As climate change becomes an increasingly important problem, the Chicago Mercantile Exchange (CME) has a significant role to play in both the hedging of agriculture prices and the trading of carbon emissions credits going forward.

Climate change research “suggests that rising temperatures have a direct impact on rates of rainfall, runoff, and evaporation…as the Earth warms, the combination of shrinking glaciers, reduced snowpack, and increasingly erratic rainfall raises fears of [food] shortages, particularly in the world’s most vulnerable regions.”1 In this context, we are forced to consider the question: how will we cost effectively be able to feed a growing population when climate change threatens to reduce global agricultural output? Some critics of climate change argue for the theory of carbon fertilization, which contends that increased carbon dioxide levels may actually increase crop yields. However, the IMF believes that, even when accounting for the potential benefits of carbon fertilization, crop yields are projected to decline from current levels by 2080.2 As such, a declining supply of crops and a growing demand for food – mixed with erratic and damaging weather patterns – present a stark future in which crops will be subject to significant price volatility. Food consumers should care about the impact of this volatility, as price increases may very well be passed along to the consumer at the grocery store. As such, the ability for the food industry to de-risk price uncertainty is crucial to maintaining the economic viability of global food production. Fortunately, the ability to hedge or speculate on commodity prices is already a regularly occurring phenomenon; in fact, agricultural derivatives are a core component of the Chicago Mercantile Exchange (NYSE: CME) business model.
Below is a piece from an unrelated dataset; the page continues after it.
-- ==== Sys2Proof/Machine/Dispatch.lean ====
section
/-! DEFINITION. One arm per command, each one direct call of its meaning. -/

namespace Sys2Proof.Machine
As an exchange, the CME connects buyers and sellers of financial risk, enabling participants to trade contracts based on the price of agricultural products like wheat, corn and soybeans. For example, if a farmer wanted to sell a future corn harvest at a guaranteed minimum price (thereby minimizing the potential for price volatility), the farmer could purchase a put option from a CME participant; in exchange for a premium paid to the seller of the option, the farmer would lock-in a minimum future sale price for corn. In its role as an exchange, the CME is compensated by charging fees on every trade conducted on its platform; as such, the CME may be poised to benefit from an uptick in trading volume due to climate change. For example, CME management explains the cause behind a 13% increase in agricultural trading volume in 2015: “Large amounts of rain due to changing weather patterns caused by El Niño during 2015 created concerns over planting delays for agricultural commodity products in the United States. We believe this resulted in increases in price volatility across the sector, which has led to increases in overall agricultural commodity contract volumes.”3 As management alludes, price volatility is a boon to the CME’s business in agriculture, given the need for market participants to hedge price risk. Importantly, we must consider that El Niño was only a single event – from that perspective, how should we understand the scope of the CME’s role in a world in which El Niño (and extreme weather events like it) may become the norm?

In a separate attempt to address climate change, the CME has built a “Green Exchange” offering that enables companies to trade emissions credits under a cap-and-trade regime. While the U.S. did not ratify the Kyoto Protocol, numerous other countries and U.S. states have already instituted cap-and-trade programs. Further, key thought leaders, like World Bank President Jim Kim, argue that pricing carbon is critical to tackling climate change: “We must design the best ways to price carbon in order to help cut pollution, improve people’s health, and provide governments with a pool of funds to drive investment in a cleaner future…”4 To capitalize on the push for carbon pricing, the CME acquired 100% of GreenX, a provider of environmental derivatives, in 2012.5 Through the CME platform, companies can trade voluntary carbon emissions credits both in the U.S. and Europe. As governments increasingly seek to combat the impacts of climate change, the CME has put itself in a position to facilitate the implementation of cap-and-trade regimes globally.

Through its current offerings in both agricultural derivatives and carbon emissions credits, the CME can have a significant impact on the future financing of climate change. As the efforts to combat climate change evolve, the CME will need to continue to innovate new products to address the future needs of market participants. For example, by 2030, overall demand for water may outstrip supply by 40%; in this scenario, how will water be supplied and traded?6 Thus, the CME will need to play a role in intermediating these kinds of transactions to help fight climate change going forward. (763 Words)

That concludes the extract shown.